Our strategy in integrating composite functions, therefore, is to let \(u\) be the inner function. The integrand should contain the derivative of the inner function; we then change the entire integral to be in terms of \(u,\) including the differential. This transformation gives us an easier integral. The full Substitution Rule is as follows.

THE SUBSTITUTION RULE

Let \(g\) be a differentiable function whose range is an interval \(I,\) and let \(f\) be continuous over \(I.\) To evaluate the integral \(\int f(g(x)) \, g'(x) \di x,\) substitute \(u = g(x).\) Then \(\di u = g'(x) \di x,\) and \[ \int f(g(x)) \, g'(x) \di x = \int f(u) \di u \pd \tag*{\(\eqref{eq:u-sub-f}\)} \]

EXAMPLE 1

\[\int 2x \cos(x^2) \di x \]

In the composite function \(\cos(x^2),\) the inner function is \(x^2.\) Its derivative is \(2x,\) which is in the integrand. Or, by analogy to \(\eqref{eq:u-sub-f},\) we have \(f(g(x)) = \cos(x^2)\) and \(g'(x) = 2x.\) Thus, it is useful to perform a \(u\)-substitution with \(u = x^2.\) Then \(\dd u = 2x \di x.\) We have \[\int \cos\underbrace{(x^2)}_u \underbrace{(2x) \di x}_{\dd u} = \int \cos u \di u = \sin u + C \cma\] where \(C\) is an arbitrary constant. This substitution transforms \(\int 2x \cos(x^2) \di x\) to \(\int \cos u \di u,\) an easier integral for which we readily identify the answer \(\sin u + C.\) Finally, we convert back in terms of \(x.\) Since we chose \(u = x^2,\) our answer becomes \[\boxed{\sin(x^2) + C}\] Our answer is correct because differentiating this function gives \(2x \cos(x^2),\) which is our integrand.

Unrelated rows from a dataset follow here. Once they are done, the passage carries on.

-- ==== Sys2Proof/Machine/Flags.lean ====
section
/-! DEFINITION. The block's flags: there are no arithmetic flags (`10_state.md` R27); what it has is the
outcome in STATUS, with its numeric codes (`60_exceptions.md` R196), and the exhaustion signal EXH of a
PULL (R28). -/

namespace Sys2Proof.Machine

/-- The numeric code of a STATUS (R196); code 6 is unused. -/
def statusCode : Status → Nat
  | .ok => 0
  | .payloadTooLarge => 1
  | .noHiddenData => 2
  | .truncated => 3
  | .streamExhausted => 4
  | .illegalOp => 5
  | .none => 7

/-- The exhaustion signal of a PULL's result (R28): EXH = 0 with a bit, EXH = 1 with no bit. -/
def exhFlag : Option Bit → Bit
  | some _ => 0
  | none => 1

end Sys2Proof.Machine
end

When we perform a \(u\)-substitution, all quantities in the integral must be expressed in terms of \(u.\) No \(x\)-terms should remain; they must be converted to \(u.\) Think of the new integral as being in the \(u\)-world, since we perform the subsequent operations in terms of \(u.\)

EXAMPLE 2

\[\int x^3 \sqrt{x^4 + 3} \di x \]

If we substitute \(u = x^4 + 3,\) then \(\dd u = 4x^3 \di x.\) Apart from the constant \(4,\) the term \(x^3\) shows up in the integrand. To proceed with the substitution, we rewrite the integral as \[\int \par{\tfrac{1}{4}} 4x^3 \sqrt{x^4 + 3} \di x \pd\] The integral therefore becomes \[\int \tfrac{1}{4} \underbrace{\sqrt{x^4 + 3}}_{\sqrt u} \, \underbrace{(4x^3) \di x}_{\dd u} = \int \tfrac{1}{4} \sqrt u \di u \pd\] Because \(1/4\) is a constant, we move it out of the integral by the Constant Multiple Rule (see Section 4.1). Thus, we have \[\tfrac{1}{4} \int u^{1/2} \di u = \tfrac{1}{4} \par{\tfrac{2}{3} u^{3/2}} + C = \tfrac{1}{6} u^{3/2} + C \pd\] We declared \(u = x^4 + 3,\) so converting back yields \[\boxed{\tfrac{1}{6} \par{x^4 + 3}^{3/2} + C}\]

Integrating \(f(ax + b)\)

EXAMPLE 3

Find \(\int e^{kx} \di x\) if \(k\) is a nonzero constant.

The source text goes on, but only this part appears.